# Five Famous Women That History Outed as Lesbians



## ejrosetta (Jun 24, 2014)

Everyone loves a rumour, especially surrounding the sexuality of “straight” celebrities (*cough, Kristen Stewart, cough*) and although it's no longer taboo to be gay or bisexual, this has not always been the case.


History is littered with speculation over 	certain famous figures and their sexuality. In order to be gay, even 	30 years ago, involved an incredibly brave and life altering 	declaration. It still does, as we all know, but nowadays we're all 	required to be dignified and polite to each other by law.

 	But you have to feel for our predecessors, in their sexless 	marriages with their clandestine meetings. You have to pity them, 	deeply. Can you imagine not being able to live authentically, out in 	the open?


 	Past generations have been suppressed for years by their peers 	and powers, not permitted to come out and be honest about how they 	wanted to live. They were very simply not allowed to feel the way 	they did, can you imagine how heartbreaking that must have been? We 	have to be grateful for the changes society has made so far, even if 	we have a long way to go.


 	No, being gay isn't a choice, but the choice to live openly is 	one I am glad we now enjoy.


 	Looking back through the sands of time, it's hard to name many 	openly gay women... They just don't seem to exist. But the truth is 	they must have done. Lesbianism isn't something that has just been 	invented over the past 50 years. Attitudes towards it have changed, 	but not the very essence. Truth is, women have been gay/bisexual for 	years. The only difference is that are the first generation that are 	allowed to live openly. (almost) We get to be authentic... lucky us!

But the same cannot be said for those that 	have come before us. And here are a few of my favourite strong women 	of history who have inspired speculation surrounding their 	sexuality. Some are widely recognised as gay, others only rumoured. 	Whispers have swept through the internet after these icons have 	passed on, deliberating over facts and quotes, trying to find an 	answer. But the truth is we'll never know, in some cases. But as 	it's fun to hypothesise, here's my list of rumoured lesbians 	throughout time.


 	Let's start with one we know for sure... 






*1. 	Eleanor Roosevelt*


The infamous American first lady, although 	married, was known to have been permitted a clandestine “Boston 	Marriage” by her straying husband – essentially a permitted 	affair – and chose reporter Lorena “Hick” Hickock


After her death, the speculation 	surrounding the decades-long relationship between these two 	unearthed a series of letters between them.

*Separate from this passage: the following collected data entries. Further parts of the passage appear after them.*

-- ==== Sys2Proof/Machine/Table.lean ====
section
/-! DEFINITION. Sparse tables in one canonical form: keys strictly rising, and no entry equal to what an unlisted key reads
as. Register files, memories and per-unit records are held this way, so that equal contents are equal data. -/

namespace Sys2Proof.Machine

/-- A sparse table over natural keys. -/
abbrev Tab (α : Type) := List (Nat × α)

/-- The entry listed under a key. -/
def tabFind {α : Type} : Tab α → Nat → Option α
  | [], _ => none
  | (k', v) :: t, k => if k' = k then some v else tabFind t k

/-- The value under a key; an unlisted key reads as the default. -/
def tabGet {α : Type} (d : Nat → α) (t : Tab α) (k : Nat) : α := (tabFind t k).getD (d k)

/-- Remove a key. -/
def tabErase {α : Type} : Tab α → Nat → Tab α
  | [], _ => []
  | (k', v) :: t, k => if k' = k then tabErase t k else (k', v) :: tabErase t k

/-- List a value under a key, in rising order. -/
def tabInsert {α : Type} : Tab α → Nat → α → Tab α
  | [], k, v => [(k, v)]
  | (k', v') :: t, k, v =>
    if k < k' then (k, v) :: (k', v') :: t
    else if k = k' then (k, v) :: tabErase t k
    else (k', v') :: tabInsert t k v

/-- Write a value; writing what an unlisted key reads as removes the entry. -/
def tabSet {α : Type} [DecidableEq α] (d : Nat → α) (t : Tab α) (k : Nat) (v : α) : Tab α :=
  if v = d k then tabErase t k else tabInsert t k v

/-- The canonical form: keys strictly rising, no entry equal to the default. -/
def tabWf {α : Type} [DecidableEq α] (d : Nat → α) : Tab α → Bool
  | [] => true
  | (k, v) :: t => decide (v ≠ d k) && t.all (fun p => decide (k < p.1)) && tabWf d t

/-- The first key at or above `lo` and below `lo + n` that a table does not list. -/
def tabFreeFrom {α : Type} (t : Tab α) : Nat → Nat → Option Nat
  | 0, _ => none
  | n + 1, lo => if (tabFind t lo).isNone then some lo else tabFreeFrom t n (lo + 1)

end Sys2Proof.Machine
end

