-- ==== Sys2Proof/Machine/Ops.lean ====
section
/-! DEFINITION. The named operations over State: registers and their fields, wide values, time, the local ring window, the
data NVM's bytes, per-unit records, free values, the outbox, and the reporting of faults and black-box records. -/

namespace Sys2Proof.Machine

/-- The number of an access path, as the instance of fault 0xB0 (R371). -/
def pathNo : Path → Nat
  | .pcie => 0
  | .spi => 1
  | .field => 2
  | .headland => 3

/-- Read a register. -/
def State.rd (s : State) (off : Nat) : Word := tabGet resetWord s.regs off

/-- Set a register to a word. -/
def State.wr (s : State) (off : Nat) (v : Word) : State := { s with regs := tabSet resetWord s.regs off v }

/-- A field of a register, unsigned. -/
def State.f (s : State) (off : Nat) (fld : Fld) : Nat := getBits (s.rd off) fld.lo fld.w

/-- Set a field of a register; the other bits stay. -/
def State.setF (s : State) (off : Nat) (fld : Fld) (v : Nat) : State :=
  s.wr off (putBits (s.rd off) fld.lo fld.w v)

/-- Whether a one-bit field reads 1. -/
def State.flag (s : State) (off : Nat) (fld : Fld) : Bool := s.f off fld != 0

/-- The whole register as a natural number. -/
def State.rdN (s : State) (off : Nat) : Nat := (s.rd off).toNat

/-- Set a whole register from a natural number (its low 32 bits). -/
def State.wrN (s : State) (off v : Nat) : State := s.wr off (BitVec.ofNat 32 v)

/-- A value split over a `_LO` and a `_HI` register (Scope and Conventions, values wider than 32 bits). -/
def State.rd64 (s : State) (lo hi : Nat) : Nat := s.rdN lo + 2 ^ 32 * s.rdN hi

def State.wr64 (s : State) (lo hi v : Nat) : State := (s.wrN lo v).wrN hi (v / 2 ^ 32)

/-! The same-cycle rules of W1C and RC fields (R10). -/

/-- What the present cycle has done so far; nothing, where the record is of an earlier cycle. -/
def State.cycleRt (s : State) : CycleRt := if s.cycle.at_ = s.cyc then s.cycle else { at_ := s.cyc }

/-- The bits that hardware has added to a register in the present cycle. -/
def State.cycleNew (s : State) (off : Nat) : Word := tabGet (fun _ => 0#32) s.cycleRt.new off

/-- The word of a register as the present cycle began. -/
def State.cycleOld (s : State) (off : Nat) : Word := (tabFind s.cycleRt.old off).getD (s.rd off)

/-- Note the word of a register as the present cycle began, before its first change in it. -/
def State.noteOld (s : State) (off : Nat) : State :=
  let c := s.cycleRt
  { s with cycle := if (tabFind c.old off).isSome then c else { c with old := (off, s.rd off) :: c.old } }

/-- Note bits of a register as added in the present cycle. -/
def State.noteNew (s : State) (off : Nat) (fld : Fld) (v : Nat) : State :=
  let s := s.noteOld off
  let c := s.cycle
  { s with cycle := { c with new := tabSet (fun _ => 0#32) c.new off (putBits (s.cycleNew off) fld.lo fld.w v) } }

/-- Note an event of the present cycle (R312, R320). -/
def State.noteEvent (s : State) (src sel : Nat) : State :=
  let c := s.cycleRt
  { s with cycle := { c with events := (src, sel) :: c.events } }

/-- Whether an event has happened in the present cycle. -/
def State.eventNow (s : State) (src sel : Nat) : Bool := s.cycleRt.events.contains (src, sel)

/-- Hardware sets a W1C flag, or reports a code in an RC field. -/
def State.hwSet (s : State) (off : Nat) (fld : Fld) (v : Nat) : State := (s.noteNew off fld v).setF off fld v

/-- A count that is no RC field saturates at its largest value. -/
def State.addF (s : State) (off : Nat) (fld : Fld) (k : Nat) : State := s.setF off fld (sat fld.w (s.f off fld + k))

Although most were 	destroyed by the Roosevelt family, the ones that were uncovered 	revealed a tender and indisputably romantic relationship between the 	two women. There are whole books available of the published 	collections. It's undeniable.


 	One reads “I want to put my arms around you & kiss you at 	the corner of your mouth” and another “I can't kiss you, so I 	kiss your _picture_ good night and good morning” and it is 	said that only Hick's sister, Ruby, knew the true content of their 	first years correspondence. Following Hick's death, Ruby decided to 	throw the letters on the fire after reading them, declaring “this 	is nobody's business”. And I say good for her. My twin sister and 	I have a “Clear browser history on death” agreement, and I 	imagine this to be the same sort of gesture.

Eleanor Roosevelt, a strong feminist, was 	the first First Lady to actively engage in political issues and was 	known to have a close group of openly lesbian friends. On 	inauguration day, Roosevelt wore sapphire ring, given to her by 	Hick.

 	In a 1933 letter, Eleanor writes “I want to put my arms around 	you. I ache to hold you close... Your ring is a great comfort to me. 	I look at it and think she does love me, or I wouldn't be wearing 	it.”. Which sort of puts to bed any speculation that end, doesn't 	it?

Before Eleanor, the history books record a 	certain famous Austrian princess whose bisexuality is also fervently 	rumoured...










*2. 	Marie Antoinette*

Arguably the most famous French female 	Royal, “Madame Deficit” endured a life of infamy.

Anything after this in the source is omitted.